Thue-Morse 序列 $\{t(n)\}_{n\geqslant 0}$ 是非负整数 n 的二进制展开中 1 的个数奇偶性的指示函数,其中如果 n 的二进制展开中 1 的个数为奇数(或偶数),则 $t(n)=1$(或 $=0$)。在本文中,我们推广了宫之原(E. Miyanohara)最近的一个结果,证明对于一个固定的皮索特(Pisot)或萨利姆(Salem)数 $\beta>\sqrt {\varphi }=1.272019\ldots $, the set of the numbers $$\begin{align*}1,\quad \sum_{n\geqslant1}\frac{t(n)}{beta^{n}},\quad \sum_{n\geqslant1}\frac{t(n^2)}{beta^{n}}、\quad \dots, \quad \sum_{n\geqslant1}\frac{t(n^k)}{beta^{n}}, \quad \dots \end{align*}$$ 是线性独立于域 $\mathbb {Q}(\beta )$, 其中 $\varphi :=(1+\sqrt {5})/2$ 是黄金分割率。我们的结果表明,对于任意整数 $k\geqslant 1$,并且对于 \mathbb {Q}(\beta )$ 中的任意 $a_1,a_2,\ldots ,a_k\ 都不为零,序列 {$a_1t(n)+a_2t(n^2)+\cdots +a_kt(n^k)\}_{n\geqslant 1}$ 最终不可能是周期性的。

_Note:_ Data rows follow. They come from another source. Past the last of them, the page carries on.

-- ==== Sys2Proof/Laws/Decode.lean ====
section
/-! SUPPORT. The byte-order helpers undo each other, and the parts of the decoder. -/

namespace Sys2Proof

@[simp] theorem hiByte_joinBytes (hi lo : Byte) : hiByte (joinBytes hi lo) = hi := BitVec.extractLsb'_append_eq_left

@[simp] theorem loByte_joinBytes (hi lo : Byte) : loByte (joinBytes hi lo) = lo := BitVec.extractLsb'_append_eq_right

@[simp] theorem joinBytes_hiByte_loByte (v : Word) : joinBytes (hiByte v) (loByte v) = v := by
  unfold hiByte loByte joinBytes
  apply BitVec.eq_of_getElem_eq
  intro i hi
  rw [BitVec.getElem_append]
  split_ifs with h
  · simp [BitVec.getLsbD_eq_getElem (show i < 16 from hi)]
  · have e : 8 + (i - 8) = i := by omega
    simp [e, BitVec.getLsbD_eq_getElem (show i < 16 from hi)]

/-- An index byte is well formed. -/
@[simp] theorem regByteOk_idxByte (i : Fin 16) : regByteOk (idxByte i) = true := by revert i; decide

@[simp] theorem flagByteOk_idxByte (i : Fin 16) : flagByteOk (idxByte i) = true := by revert i; decide

@[simp] theorem toNat_idxByte (i : Fin 16) : (idxByte i).toNat = i.val := by revert i; decide

end Sys2Proof
end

本文章由计算机程序翻译,如有差异,请以英文原文为准。
Linear independence of series related to the Thue–Morse sequence along powers

The Thue–Morse sequence $\{t(n)\}_{n\geqslant 0}$ is the indicator function of the parity of the number of ones in the binary expansion of nonnegative integers n, where $t(n)=1$ (resp. $=0$) if the binary expansion of n has an odd (resp. even) number of ones. In this paper, we generalize a recent result of E. Miyanohara by showing that, for a fixed Pisot or Salem number $\beta>\sqrt {\varphi }=1.272019\ldots $, the set of the numbers $$\begin{align*}1,\quad \sum_{n\geqslant1}\frac{t(n)}{\beta^{n}},\quad \sum_{n\geqslant1}\frac{t(n^2)}{\beta^{n}},\quad \dots, \quad \sum_{n\geqslant1}\frac{t(n^k)}{\beta^{n}},\quad \dots \end{align*}$$is linearly independent over the field $\mathbb {Q}(\beta )$, where $\varphi :=(1+\sqrt {5})/2$ is the golden ratio. Our result yields that for any integer $k\geqslant 1$ and for any $a_1,a_2,\ldots ,a_k\in \mathbb {Q}(\beta )$, not all zero, the sequence {$a_1t(n)+a_2t(n^2)+\cdots +a_kt(n^k)\}_{n\geqslant 1}$ cannot be eventually periodic.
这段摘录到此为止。